Thread
#prefect-server
    Nivi Mukka

    Nivi Mukka

    1 year ago
    Hi Team, using Prefect Server (version 0.14.1) with Dask Gateway. I am using the
    map
    method under Flow to run the same task in parallel for different inputs. It is working fine but not using all the Dask workers, which is causing Dask to run into resource/communication errors. How can I tell Prefect flow to run only one mapped task per worker?
    Error from Dask worker logs
    This mapped task has 15 runs but all running on the same worker - 1 or 2 at a time. And after 12 runs, worker shows this message above and the flow does not proceed further at all.
    Kevin Kho

    Kevin Kho

    1 year ago
    I am not sure. Does your cluster have the workers beforehand or does it autoscale up?
    Nivi Mukka

    Nivi Mukka

    1 year ago
    GKE cluster has autoscaling enabled. Dask cluster is spun up when the Flow run starts.
    Kevin Kho

    Kevin Kho

    1 year ago
    How many workers does it start with?
    Nivi Mukka

    Nivi Mukka

    1 year ago
    I see that Dask cluster is spinning up all the workers I requested but it is using only one to run all iterations of the mapped task. Hence, running into errors.
    I have set it to have minimum 5. Tried upto 20 as well.

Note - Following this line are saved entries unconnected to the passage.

-- ==== Sys2Proof/Machine/Tensor.lean ====
section
/-! DEFINITION. Tensor identifiers: images, element formats, element and scale addresses (R185, R194, R195, R259). -/

namespace Sys2Proof.Machine

/-- Bits of an element of a format (R194); none for an illegal code. -/
def tensorBits (fmt : Nat) : Option Nat :=
  if fmt = 0x00 ∨ fmt = 0x04 ∨ fmt = 0x05 ∨ fmt = 0x12 ∨ fmt = 0x16 ∨ fmt = 0x18 then some 32
  else if fmt = 0x01 ∨ fmt = 0x13 ∨ fmt = 0x17 ∨ fmt = 0x19 then some 64
  else if fmt = 0x02 ∨ fmt = 0x03 ∨ fmt = 0x0B ∨ fmt = 0x11 ∨ fmt = 0x15 then some 16
  else if fmt = 0x06 ∨ fmt = 0x07 ∨ fmt = 0x09 ∨ fmt = 0x0A ∨ fmt = 0x10 ∨ fmt = 0x14 then some 8
  else if fmt = 0x08 then some 4
  else if 0x21 ≤ fmt ∧ fmt ≤ 0x27 then some (fmt - 0x20)
  else if 0x29 ≤ fmt ∧ fmt ≤ 0x2F then some (fmt - 0x28)
  else none

/-- Bits of an element of an identifier. -/
def elemBits (x : Tensor) : Nat := (tensorBits x.fmt).getD 32

/-- Bytes of an element of a format of whole bytes. -/
def elemSize (x : Tensor) : Nat := elemBits x / 8

/-- A field of an image. -/
def imgBits (img : List Byte) (off hi lo : Nat) : Nat :=
  bitsOfBytes ((img.drop off).take 8) / 2 ^ lo % 2 ^ (hi - lo + 1)

/-- A size rule of R194 and R195 that an extent breaks. -/
def badSize (layout ndim i size : Nat) : Bool :=
  size < 1 || (ndim ≤ i && decide (size ≠ 1))
    || (layout = 3 && ((i = 0 && decide (size % 32 ≠ 0)) || (i = 1 && decide (size % 8 ≠ 0))))
    || (layout = 4 && ((i = 0 && decide (size % 8 ≠ 0)) || (i = 1 && decide (size % 32 ≠ 0))))

/-- The byte offset of the first bad field of a valid image, none for a good one (R196). -/
def badField (img : List Byte) : Option Nat :=
  let layout := imgBits img 0 14 12
  let ndim := imgBits img 0 10 8
  let sfmt := imgBits img 0 17 16
  if imgBits img 0 62 24 ≠ 0 ∨ imgBits img 0 19 18 ≠ 0 ∨ imgBits img 0 15 15 ≠ 0 ∨ imgBits img 0 11 11 ≠ 0
      ∨ 2 ≤ imgBits img 0 23 22 ∨ sfmt = 3 ∨ 6 ≤ layout ∨ ndim < 1 ∨ 5 < ndim ∨ tensorBits (imgBits img 0 7 0) = none
      ∨ (sfmt ≠ 0 ∧ 3 < ndim) then some 0
  else
    match (List.range 5).find? fun i => badSize layout ndim i (bitsOfBytes ((img.drop (0x20 + 4 * i)).take 4)) with
    | some i => some (0x20 + 4 * i)
    | none =>
      if bitsOfBytes ((img.drop 0x34).take 4) ≠ 0 then some 0x34
      else if bitsOfBytes ((img.drop 0x70).take 16) ≠ 0 then some (if bitsOfBytes ((img.drop 0x70).take 8) ≠ 0 then 0x70 else 0x78)
      else none

/-- A 64-bit word of an image. -/
def imgWord (img : List Byte) (off : Nat) : DWord := BitVec.ofNat 64 (bitsOfBytes ((img.drop off).take 8))

/-- The identifier an image sets (R194). -/
def tensorOfImage (img : List Byte) : Tensor where
  saxis := imgBits img 0 23 22
  sblk := imgBits img 0 21 20
  sfmt := imgBits img 0 17 16
  layout := imgBits img 0 14 12
  ndim := imgBits img 0 10 8
  fmt := imgBits img 0 7 0
  base := imgWord img 0x08
  sbase := imgWord img 0x10
  fill := imgWord img 0x18
  sizes := (List.range 5).map fun i => bitsOfBytes ((img.drop (0x20 + 4 * i)).take 4)
  strides := (List.range 5).map fun i => imgWord img (0x38 + 8 * i)
  srow := imgWord img 0x60
  splane := imgWord img 0x68

/-- The image of an identifier (R194, R196). -/
def tensorImage (x : Option Tensor) : List Byte :=
  match x with
  | none => List.replicate 128 0
  | some t =>
    bytesOf 8 (2 ^ 63 + t.saxis * 2 ^ 22 + t.sblk * 2 ^ 20 + t.sfmt * 2 ^ 16 + t.layout * 2 ^ 12 + t.ndim * 2 ^ 8 + t.fmt)
      ++ bytesOf 8 t.base.toNat ++ bytesOf 8 t.sbase.toNat ++ bytesOf 8 t.fill.toNat
      ++ t.sizes.flatMap (fun z => bytesOf 4 z) ++ bytesOf 4 0 ++ t.strides.flatMap (fun z => bytesOf 8 z.toNat)
      ++ bytesOf 8 t.srow.toNat ++ bytesOf 8 t.splane.toNat ++ List.replicate 16 0

/-- An extent. -/
def extentOf (x : Tensor) (i : Nat) : Nat := (x.sizes[i]?).getD 1

/-- Whether coordinates are in bounds (R259). -/
def inBounds (x : Tensor) (xy : List Int) : Bool :=
  (List.range 5).all fun i => let v := (xy[i]?).getD 0; decide (0 ≤ v ∧ v < (extentOf x i : Int))

/-- Σ of the strides of dimensions from i up. -/
def strideSum (x : Tensor) (lo : Nat) (xy : List Int) : Int :=
  ((List.range 5).filter (lo ≤ ·)).foldl (fun acc i => acc + (xy[i]?).getD 0 * (strideOf x i).toInt) 0

/-- Whether an identifier's elements lie in bit-plane blocks: those of fewer than 8 bits in every layout, and layout BPL
(R49, R195). -/
def planar (x : Tensor) : Bool := x.layout = 5 || elemBits x < 8

/-- The byte offset of the n-th element of a run that begins on a block of planes: its own, or that of its block of 32
(R49). -/
def runOffset (x : Tensor) (n : Nat) : Nat := if planar x then n / 32 * (4 * elemBits x) else n * (elemBits x / 8)

/-- The byte address of an element in bounds (R195), mod 2^64: for elements in planes that of the block that holds its
code; the place in it is `planeIndex`. RM and CM take the blocks of R49 along dimension 0 in place of stride0
(log 117). -/
def elemAddr (x : Tensor) (xy : List Int) : DWord :=
  let c0 := ((xy[0]?).getD 0).toNat
  let c1 := ((xy[1]?).getD 0).toNat
  let off : Int :=
    if x.layout ≤ 1 then
      if planar x then (runOffset x c0 : Nat) + strideSum x 1 xy else strideSum x 0 xy
    else if x.layout = 2 then
      (runOffset x ((c1 / 128 * ((extentOf x 0 + 127) / 128) + c0 / 128) * 16384 + c1 % 128 * 128 + c0 % 128) : Nat) + strideSum x 2 xy
    else if x.layout = 3 then
      (runOffset x ((c1 / 8 * (extentOf x 0 / 32) + c0 / 32) * 256 + c1 % 8 * 32 + c0 % 32) : Nat) + strideSum x 2 xy
    else if x.layout = 4 then
      (runOffset x ((c0 / 8 * (extentOf x 1 / 32) + c1 / 32) * 256 + c0 % 8 * 32 + c1 % 32) : Nat) + strideSum x 2 xy
    else (runOffset x c0 : Nat) + strideSum x 1 xy
  x.base + BitVec.ofInt 64 off

/-- Bytes an element's access touches: its own, or its block of planes. -/
def elemSpan (x : Tensor) : Nat := if planar x then 4 * elemBits x else max 1 (elemSize x)

/-- The place of an element's code in its block of planes. -/
def planeIndex (x : Tensor) (xy : List Int) : Nat :=
  ((if x.layout = 4 then (xy[1]?).getD 0 else (xy[0]?).getD 0).toNat) % 32

/-- Scale block of an identifier. -/
def scaleBlock (x : Tensor) : Nat := 16 * 2 ^ x.sblk

/-- Bytes of a scale: SX8 one, SF12 two. -/
def scaleSize (x : Tensor) : Nat := if x.sfmt = 2 then 2 else 1

/-- The address of an element's scale (R194). -/
def scaleAddr (x : Tensor) (xy : List Int) : DWord :=
  let along := ((xy[x.saxis]?).getD 0).toNat / scaleBlock x * scaleSize x
  let row : Int := (xy[1 - x.saxis]?).getD 0 * x.srow.toInt
  let plane : Int := (xy[2]?).getD 0 * x.splane.toInt
  x.sbase + BitVec.ofInt 64 ((along : Int) + row + plane)

end Sys2Proof.Machine
end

It is able to start all those workers, just doesn’t use them.
    Kevin Kho

    Kevin Kho

    1 year ago
    Can I see how you set up your Dask cluster?
    Someone does seem wrong with the scheduler, what behavior do you see without Prefect?
    Nivi Mukka

    Nivi Mukka

    1 year ago
    Using this function with the
    DaskExecutor
    and this is how the cluster is setup:
    def create_cluster(min_workers, max_workers, docker_image, proxy_address):
            secret_client = secretmanager.SecretManagerServiceClient.from_service_account_json(
                'secrets/xxxxxxx.json')
    
            response = secret_client.access_secret_version(
                name="projects/xray-dev-dev-839i/secrets/dask-gateway/versions/latest")
            secrets = json.loads(response.payload.data.decode('UTF-8'))
    
            # connect to dask-gateway proxy
            auth = BasicAuth(password=secrets['dask_gateway_secret'])
            gateway = Gateway(address=proxy_address, auth=auth)
    
            options = gateway.cluster_options()
    
            options.environment = {
                "DASK_DISTRIBUTED__COMM__TIMEOUTS__CONNECT": "3h",
                "DASK_DISTRIBUTED__COMM__TIMEOUTS__TCP": "3h",
                "DASK_DISTRIBUTED__COMM__RETRY__COUNT": "3",
                "DASK_DISTRIBUTED__ADMIN__TICK__LIMIT": "3h",
                "DASK_DISTRIBUTED__DEPLOY__LOST_WORKER_TIMEOUT": "1h",
            }
    
            options.image = docker_image
            options.worker_memory = 80  
            options.worker_cores = 8 
            cluster = gateway.new_cluster(options)
            cluster.adapt(minimum=min_workers, maximum=max_workers)
            return cluster
    Kevin Kho

    Kevin Kho

    1 year ago
    Nothing stands out here. I think you’d need to try using the Dask cluster without Prefect to see the behavior. I haven’t been able to dig anything around this Dask issue where the workers are not being used by the scheduler
    Nivi Mukka

    Nivi Mukka

    1 year ago
    I tried using Dask on its own and its behaving as expected with mapping or distribution. Also, only one of the mapped Prefect tasks is using single worker, all other mapped tasks in the flow are using multiple workers.
    Kevin Kho

    Kevin Kho

    1 year ago
    Ah okay that sounds like it may have been treated as a reduce. Do you have a minimal example?
    It like has to do with chaining mapped tasks right?